The idea that individuals have free will which supersedes any social programming is anathema to the very concept of forced schooling.
Part IV explores corporate domination on American education.  Wealthy, influential foundations, like Rockefeller's and Carnegie's, poured money into funding government schooling, (just like Bill Gates' Foundation).  Has anyone ever asked what Bill Gates knows about education? (See this current article about why Gates is wrong about Common Core - the current universal curriculum push.)  The more money wealthy foundations put into education, the more obligated the system is to their demands.

Gatto says,
" - corporate wealth...has advanced importantly the dumbing down of America's schools, the creation of a scientific class system, and the important attacks on family integrity, national identification, religious rights, and national sovereignty."
The author probes the psychology associated with forced schooling.  Behaviorists believed humans were machines; stage theorists treated humans like vegetables - hence Kindergarten, but neither treated children like people.  Gatto asks, "Are children empty vessels?...Is human nature empty?  If it is, who claims a right to fill it?"
This is the basic hypothesis of utopia-building, that the structure of personhood can be broken and reformed again and again for the better.
Gatto addresses the elimination of failure, morality, and God.
...a plan to eliminate failure structurally from formal schooling was considered and endorsed - failure could be eliminated if schools were converted into laboratories of life adjustment and intellectual standards were muted.
...the only psychological force capable of producing these perversions is morality, the concept of right and wrong. 
Spiritually-minded people cannot be controlled.  The Western Christian ideals must be replaced by the New Religion of Science that teaches:

1. Criticism of parents, community, and traditional values
2. Objectivity and suppression of human feelings
3. Neutrality
4. Only that which is visible can be known

The religion of science says there is no sin; no good or evil; no free will; no redemption; work is for fools; hard work is for slaves; and work as little as you can get away with.  It also says YOU CANNOT TRUST YOURSELF; but you can trust the State to make the best decision for you.

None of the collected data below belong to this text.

-- ==== Sys2Proof/Machine/Pages.lean ====
section
/-! DEFINITION. The register pages of R34 and the register maps of every page: which offsets hold a register, its reset value and the access class of each bit. -/

namespace Sys2Proof.Machine

/-- The kinds of page the maps distinguish (R34, R147, R290, R340, R379). -/
inductive PageKind where
  | none | headerOnly
  | sys | pmu | supply | rtc | lc | cfg | scrub | pitch | mbx | evt0 | evt1 | time
  | clkSrc | clkRoot | clkPll | clkXhard | clkBclk
  | bough | grove | edge | sdf | edgecal | loop | loopctx
  | iob | psel | pcfg | plock
  | rope | ropePort | ropetime | pub | sub | acc
  | host | dramCtl | dramTiming | dramPorts | dramEcc | dramTrain
  | flash | settings | heart
deriving DecidableEq, Repr

/-- What R34 says of one page: its TYPE and INSTANCE, and whether its owner is fixed to the Guide. -/
structure PageInfo where
  kind : PageKind
  ty : Nat
  inst : Nat
  fixed : Bool := false
deriving DecidableEq, Repr

/-- The page table of R34; `none` is an unassigned page (R35). -/
def pageInfo (p : Nat) : PageInfo :=
  if p < 0x008 then
    match p with
    | 0 => { kind := .sys, ty := 0x001, inst := 0 }
    | 1 => { kind := .pmu, ty := 0x002, inst := 0, fixed := true }
    | 2 => { kind := .supply, ty := 0x003, inst := 0, fixed := true }
    | 3 => { kind := .rtc, ty := 0x004, inst := 0 }
    | 4 => { kind := .lc, ty := 0x005, inst := 0, fixed := true }
    | 5 => { kind := .cfg, ty := 0x006, inst := 0, fixed := true }
    | 6 => { kind := .scrub, ty := 0x007, inst := 0, fixed := true }
    | _ => { kind := .pitch, ty := 0x008, inst := 0, fixed := true }
  else if p < 0x010 then { kind := .mbx, ty := 0x009, inst := p - 0x008 }
  else if p = 0x010 then { kind := .evt0, ty := 0x00A, inst := 0 }
  else if p = 0x011 then { kind := .evt1, ty := 0x00A, inst := 1 }
  else if p = 0x018 then { kind := .time, ty := 0x00B, inst := 0 }
  else if 0x020 ≤ p ∧ p ≤ 0x02F then
    let i := p - 0x020
    { ty := 0x00C, inst := i,
      kind := if i = 0 then .clkSrc else if i = 1 then .clkRoot else if i ≤ 5 then .clkPll
        else if i = 6 then .clkXhard else if i = 7 then .headerOnly else .clkBclk }
  else if 0x040 ≤ p ∧ p ≤ 0x0BF then { kind := .bough, ty := 0x010, inst := p - 0x040 }
  else if 0x0C0 ≤ p ∧ p ≤ 0x0C3 then { kind := .grove, ty := 0x011, inst := p - 0x0C0 }
  else if 0x100 ≤ p ∧ p ≤ 0x1FF then { kind := .edge, ty := 0x020, inst := p - 0x100 }
  else if 0x200 ≤ p ∧ p ≤ 0x207 then { kind := .sdf, ty := 0x021, inst := p - 0x200 }
  else if 0x210 ≤ p ∧ p ≤ 0x213 then { kind := .edgecal, ty := 0x022, inst := p - 0x210 }
  else if p = 0x300 then { kind := .loop, ty := 0x030, inst := 0 }
  else if 0x400 ≤ p ∧ p ≤ 0x43F then { kind := .loopctx, ty := 0x031, inst := p - 0x400 }
  else if 0x500 ≤ p ∧ p ≤ 0x513 then { kind := .iob, ty := 0x040, inst := p - 0x500 }
  else if p = 0x520 then { kind := .psel, ty := 0x041, inst := 0 }
  else if p = 0x521 then { kind := .pcfg, ty := 0x041, inst := 1 }
  else if p = 0x522 then { kind := .plock, ty := 0x041, inst := 2 }
  else if p = 0x540 then { kind := .rope, ty := 0x050, inst := 0 }
  else if 0x541 ≤ p ∧ p ≤ 0x543 then { kind := .ropePort, ty := 0x051, inst := p - 0x541 }
  else if p = 0x548 then { kind := .ropetime, ty := 0x052, inst := 0 }
  else if 0x550 ≤ p ∧ p ≤ 0x557 then
    let i := p - 0x550
    { ty := 0x053, inst := i,
      kind := if i = 0 then .pub else if i ≤ 4 then .sub else if i = 5 then .acc else .headerOnly }
  else if p = 0x600 then { kind := .host, ty := 0x060, inst := 0 }
  else if 0x640 ≤ p ∧ p ≤ 0x64F then
    let i := p - 0x640
    { ty := 0x061, inst := i,
      kind := match i with
        | 0 => .dramCtl | 1 => .dramTiming | 2 => .dramPorts | 3 => .dramEcc | 4 => .dramTrain | 5 => .dramTrain
        | _ => .headerOnly }
  else if p = 0x700 then { kind := .flash, ty := 0x070, inst := 0, fixed := true }
  else if p = 0x710 then { kind := .settings, ty := 0x071, inst := 0, fixed := true }
  else if p = 0x720 then { kind := .heart, ty := 0x072, inst := 0, fixed := true }
  else if p = 0x800 then { kind := .headerOnly, ty := 0x080, inst := 0, fixed := true }
  else { kind := .none, ty := 0, inst := 0 }

/-- Is the page assigned (R35)? -/
def pageAssigned (p : Nat) : Bool := (pageInfo p).kind != .none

All this is coming true today!

A mother photographs her child doing math and blames Common Core.
The author states that the way to fix the problem with schools is to "return to discipleship in education."  This involves a return to "apprenticeships and mentorships which mostly involve self-education."
They are self-taught through the burdens of having to work, having to sort out right from wrong, having to check your appetites, and having to age and die.
Western spirituality granted every single individual a purpose for being alive.
...everyone counts...What constitutes a meaningful life is clearly spelled out: self-knowledge, duty, responsibility, acceptance of aging and loss, preparation for death...You do it for yourself.  It's time to teach these things to our children once again. 
Finally, the last chapter of Part IV covers more psychology of schooling and what its end result has been.  Gatto says, "School wreaks havoc on human foundations in...eight substantive ways so deeply buried few notice them, and fewer still can imagine any other way for children to grow up."

Schools teach:

1. Forgetfulness
2. Bewilderment and confusion
3. Children are assigned to social classes
4. Indifference
5. Emotional dependency
6. Intellectual dependency
7. Provisional self-esteem
8. The glass house effect: there is no privacy or privacy is a crime

Hence, schools produce children...

1. indifferent to the adult world of values and accomplishment
2. with almost no curiosity
3. with a poor sense of the future
4. who lack compassion for misfortune
5. who can't stand intimacy or frankness
6. who are materialistic
7. who are dependent and grow up to be whining, treacherous, terrified, dependent adults passive and timid in the face of new challenges.

Go to Part V.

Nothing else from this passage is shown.